*** Opening of AVAILABLE DATA ***

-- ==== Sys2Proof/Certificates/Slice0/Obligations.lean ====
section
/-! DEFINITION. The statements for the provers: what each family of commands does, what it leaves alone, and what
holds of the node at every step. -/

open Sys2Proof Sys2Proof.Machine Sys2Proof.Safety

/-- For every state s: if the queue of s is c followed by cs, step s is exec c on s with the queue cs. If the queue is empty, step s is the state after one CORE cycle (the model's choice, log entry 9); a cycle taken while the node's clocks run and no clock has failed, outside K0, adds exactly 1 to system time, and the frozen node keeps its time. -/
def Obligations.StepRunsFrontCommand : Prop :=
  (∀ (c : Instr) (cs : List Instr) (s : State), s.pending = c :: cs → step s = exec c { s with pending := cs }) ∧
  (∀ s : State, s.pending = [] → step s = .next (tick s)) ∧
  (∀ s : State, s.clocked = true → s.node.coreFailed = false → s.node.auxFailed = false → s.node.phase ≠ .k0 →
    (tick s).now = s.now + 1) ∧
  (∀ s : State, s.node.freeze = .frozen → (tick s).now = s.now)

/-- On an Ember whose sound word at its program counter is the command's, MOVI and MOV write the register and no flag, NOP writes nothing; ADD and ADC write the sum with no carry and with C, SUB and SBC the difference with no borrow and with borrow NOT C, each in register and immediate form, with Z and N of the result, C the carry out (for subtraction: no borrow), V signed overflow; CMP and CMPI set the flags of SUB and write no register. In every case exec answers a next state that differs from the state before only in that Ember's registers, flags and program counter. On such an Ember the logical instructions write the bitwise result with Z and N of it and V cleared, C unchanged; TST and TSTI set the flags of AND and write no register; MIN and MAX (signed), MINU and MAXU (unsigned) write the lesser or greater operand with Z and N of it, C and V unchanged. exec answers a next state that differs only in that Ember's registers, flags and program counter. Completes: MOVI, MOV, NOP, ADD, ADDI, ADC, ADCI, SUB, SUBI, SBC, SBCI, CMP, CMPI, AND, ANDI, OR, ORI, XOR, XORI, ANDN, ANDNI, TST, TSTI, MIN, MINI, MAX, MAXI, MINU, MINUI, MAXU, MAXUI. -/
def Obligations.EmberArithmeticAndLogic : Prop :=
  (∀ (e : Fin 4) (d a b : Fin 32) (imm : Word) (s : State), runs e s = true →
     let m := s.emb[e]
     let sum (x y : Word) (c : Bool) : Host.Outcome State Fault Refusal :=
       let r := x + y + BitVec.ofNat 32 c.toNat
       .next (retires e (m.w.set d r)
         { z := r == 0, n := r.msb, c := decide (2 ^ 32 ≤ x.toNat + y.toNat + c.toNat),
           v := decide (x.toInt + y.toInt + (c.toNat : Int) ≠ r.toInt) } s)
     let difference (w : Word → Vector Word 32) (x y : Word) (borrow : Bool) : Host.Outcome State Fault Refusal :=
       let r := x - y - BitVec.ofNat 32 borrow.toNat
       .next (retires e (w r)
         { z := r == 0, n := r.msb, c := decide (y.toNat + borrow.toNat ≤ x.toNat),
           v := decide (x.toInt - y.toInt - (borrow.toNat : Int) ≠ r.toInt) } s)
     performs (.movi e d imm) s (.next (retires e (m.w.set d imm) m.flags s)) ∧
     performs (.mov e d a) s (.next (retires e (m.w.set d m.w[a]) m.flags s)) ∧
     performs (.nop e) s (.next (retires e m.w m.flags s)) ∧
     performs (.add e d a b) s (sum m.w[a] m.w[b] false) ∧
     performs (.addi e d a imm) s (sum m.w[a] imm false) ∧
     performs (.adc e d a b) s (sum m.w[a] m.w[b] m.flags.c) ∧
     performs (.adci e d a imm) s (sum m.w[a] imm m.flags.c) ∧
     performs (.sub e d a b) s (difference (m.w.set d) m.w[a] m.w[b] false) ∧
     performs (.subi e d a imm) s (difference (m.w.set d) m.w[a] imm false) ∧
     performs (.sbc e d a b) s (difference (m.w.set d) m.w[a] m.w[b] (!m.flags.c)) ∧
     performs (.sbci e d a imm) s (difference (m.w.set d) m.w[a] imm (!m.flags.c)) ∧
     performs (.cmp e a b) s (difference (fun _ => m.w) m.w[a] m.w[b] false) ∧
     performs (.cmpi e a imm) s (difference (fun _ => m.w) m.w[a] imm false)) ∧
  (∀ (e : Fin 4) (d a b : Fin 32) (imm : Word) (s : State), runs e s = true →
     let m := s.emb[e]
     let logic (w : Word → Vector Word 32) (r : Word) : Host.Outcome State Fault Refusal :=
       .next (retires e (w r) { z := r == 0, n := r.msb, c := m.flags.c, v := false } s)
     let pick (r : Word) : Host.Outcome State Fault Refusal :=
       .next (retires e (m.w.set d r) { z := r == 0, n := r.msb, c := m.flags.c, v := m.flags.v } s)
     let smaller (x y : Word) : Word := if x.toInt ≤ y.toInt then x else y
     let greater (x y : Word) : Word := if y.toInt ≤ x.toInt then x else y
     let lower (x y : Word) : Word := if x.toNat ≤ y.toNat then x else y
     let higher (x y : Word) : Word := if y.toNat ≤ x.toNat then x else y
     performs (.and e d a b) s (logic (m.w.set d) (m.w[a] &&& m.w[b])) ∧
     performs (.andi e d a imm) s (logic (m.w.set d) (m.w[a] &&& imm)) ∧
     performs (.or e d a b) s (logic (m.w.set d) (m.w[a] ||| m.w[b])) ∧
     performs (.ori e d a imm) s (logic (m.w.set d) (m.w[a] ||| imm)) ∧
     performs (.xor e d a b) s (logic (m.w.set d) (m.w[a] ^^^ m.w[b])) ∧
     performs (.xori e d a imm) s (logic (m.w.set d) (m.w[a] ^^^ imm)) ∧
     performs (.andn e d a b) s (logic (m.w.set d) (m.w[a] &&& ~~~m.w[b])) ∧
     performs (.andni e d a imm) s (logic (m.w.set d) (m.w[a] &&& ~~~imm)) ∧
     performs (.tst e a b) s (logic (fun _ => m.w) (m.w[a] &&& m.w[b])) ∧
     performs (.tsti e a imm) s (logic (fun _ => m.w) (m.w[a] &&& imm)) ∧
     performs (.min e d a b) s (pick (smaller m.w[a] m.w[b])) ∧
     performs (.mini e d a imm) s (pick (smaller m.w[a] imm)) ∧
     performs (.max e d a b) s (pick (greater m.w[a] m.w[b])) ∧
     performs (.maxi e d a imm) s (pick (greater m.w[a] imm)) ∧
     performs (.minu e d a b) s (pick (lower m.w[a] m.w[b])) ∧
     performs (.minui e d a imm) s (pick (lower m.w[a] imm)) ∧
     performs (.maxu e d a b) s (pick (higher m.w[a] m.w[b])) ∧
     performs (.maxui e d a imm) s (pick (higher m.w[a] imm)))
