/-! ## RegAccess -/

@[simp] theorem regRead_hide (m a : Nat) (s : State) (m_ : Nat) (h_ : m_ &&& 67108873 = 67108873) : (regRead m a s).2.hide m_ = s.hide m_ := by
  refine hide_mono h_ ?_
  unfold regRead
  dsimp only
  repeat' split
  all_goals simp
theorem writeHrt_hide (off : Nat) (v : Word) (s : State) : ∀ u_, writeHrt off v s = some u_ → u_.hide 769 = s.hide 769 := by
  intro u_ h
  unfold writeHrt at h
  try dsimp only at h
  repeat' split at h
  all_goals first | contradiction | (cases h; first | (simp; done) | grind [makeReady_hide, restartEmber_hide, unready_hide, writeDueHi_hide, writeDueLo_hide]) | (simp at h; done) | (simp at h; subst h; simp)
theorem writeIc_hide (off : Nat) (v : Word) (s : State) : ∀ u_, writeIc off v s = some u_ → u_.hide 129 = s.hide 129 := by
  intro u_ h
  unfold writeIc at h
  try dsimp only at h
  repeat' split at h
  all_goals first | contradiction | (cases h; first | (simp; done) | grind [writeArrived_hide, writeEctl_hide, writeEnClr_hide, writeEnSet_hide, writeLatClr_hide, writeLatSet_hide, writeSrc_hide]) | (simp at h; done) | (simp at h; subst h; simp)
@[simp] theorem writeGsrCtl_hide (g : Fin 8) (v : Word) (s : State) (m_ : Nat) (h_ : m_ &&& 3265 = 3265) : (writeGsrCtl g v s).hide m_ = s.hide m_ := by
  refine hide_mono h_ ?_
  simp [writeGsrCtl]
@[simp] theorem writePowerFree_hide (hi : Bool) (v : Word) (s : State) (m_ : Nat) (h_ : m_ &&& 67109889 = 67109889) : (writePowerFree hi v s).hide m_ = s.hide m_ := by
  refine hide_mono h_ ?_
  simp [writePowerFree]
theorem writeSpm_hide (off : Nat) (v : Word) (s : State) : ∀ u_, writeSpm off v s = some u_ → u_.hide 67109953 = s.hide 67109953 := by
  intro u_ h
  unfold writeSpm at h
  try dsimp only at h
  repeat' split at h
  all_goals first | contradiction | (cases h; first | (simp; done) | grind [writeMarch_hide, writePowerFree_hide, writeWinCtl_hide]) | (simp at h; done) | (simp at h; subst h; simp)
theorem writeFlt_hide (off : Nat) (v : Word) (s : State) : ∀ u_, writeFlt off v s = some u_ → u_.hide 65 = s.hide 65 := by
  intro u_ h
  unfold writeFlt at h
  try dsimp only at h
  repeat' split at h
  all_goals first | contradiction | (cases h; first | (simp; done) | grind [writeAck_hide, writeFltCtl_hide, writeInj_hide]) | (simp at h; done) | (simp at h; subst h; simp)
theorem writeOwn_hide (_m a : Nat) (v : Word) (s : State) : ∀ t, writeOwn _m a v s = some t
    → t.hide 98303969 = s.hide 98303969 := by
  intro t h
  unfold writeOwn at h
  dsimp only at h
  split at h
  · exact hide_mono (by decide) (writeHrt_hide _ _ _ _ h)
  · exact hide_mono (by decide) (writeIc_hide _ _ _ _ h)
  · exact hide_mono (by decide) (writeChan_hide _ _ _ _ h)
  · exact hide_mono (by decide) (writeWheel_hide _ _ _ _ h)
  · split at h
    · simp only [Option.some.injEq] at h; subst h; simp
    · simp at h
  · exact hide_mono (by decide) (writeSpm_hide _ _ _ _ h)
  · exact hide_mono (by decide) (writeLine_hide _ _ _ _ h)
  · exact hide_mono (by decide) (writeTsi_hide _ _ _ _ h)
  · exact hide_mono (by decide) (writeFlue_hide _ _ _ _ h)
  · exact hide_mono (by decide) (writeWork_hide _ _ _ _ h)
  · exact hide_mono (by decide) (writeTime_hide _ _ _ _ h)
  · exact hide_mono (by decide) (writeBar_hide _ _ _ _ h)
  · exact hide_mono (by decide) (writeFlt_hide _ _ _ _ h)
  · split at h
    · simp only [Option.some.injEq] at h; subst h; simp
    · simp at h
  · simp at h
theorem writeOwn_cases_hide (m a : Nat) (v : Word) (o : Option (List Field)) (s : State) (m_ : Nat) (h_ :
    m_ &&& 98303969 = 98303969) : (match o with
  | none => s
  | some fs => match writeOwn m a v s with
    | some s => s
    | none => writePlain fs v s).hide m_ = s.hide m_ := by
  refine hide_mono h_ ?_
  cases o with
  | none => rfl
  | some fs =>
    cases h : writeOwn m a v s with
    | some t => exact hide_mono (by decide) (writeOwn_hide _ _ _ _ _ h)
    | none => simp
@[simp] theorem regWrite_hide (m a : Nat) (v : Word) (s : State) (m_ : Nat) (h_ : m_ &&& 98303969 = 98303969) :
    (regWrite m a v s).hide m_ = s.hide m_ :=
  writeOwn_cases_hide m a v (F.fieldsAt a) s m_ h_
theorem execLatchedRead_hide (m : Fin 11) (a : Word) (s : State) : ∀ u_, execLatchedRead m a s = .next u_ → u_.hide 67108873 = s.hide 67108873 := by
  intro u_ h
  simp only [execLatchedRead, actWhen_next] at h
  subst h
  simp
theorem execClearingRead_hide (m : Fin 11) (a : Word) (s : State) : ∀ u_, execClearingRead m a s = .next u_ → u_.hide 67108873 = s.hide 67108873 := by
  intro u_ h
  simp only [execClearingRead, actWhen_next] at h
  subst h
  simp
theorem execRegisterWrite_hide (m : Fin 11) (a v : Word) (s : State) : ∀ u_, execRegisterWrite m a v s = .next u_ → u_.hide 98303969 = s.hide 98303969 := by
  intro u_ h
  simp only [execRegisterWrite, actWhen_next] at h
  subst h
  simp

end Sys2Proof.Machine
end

*** Close of AVAILABLE DATA ***

Check every line of the listing for the string "else" and report how many lines have it, as a number alone.

# TASK SOLUTION
4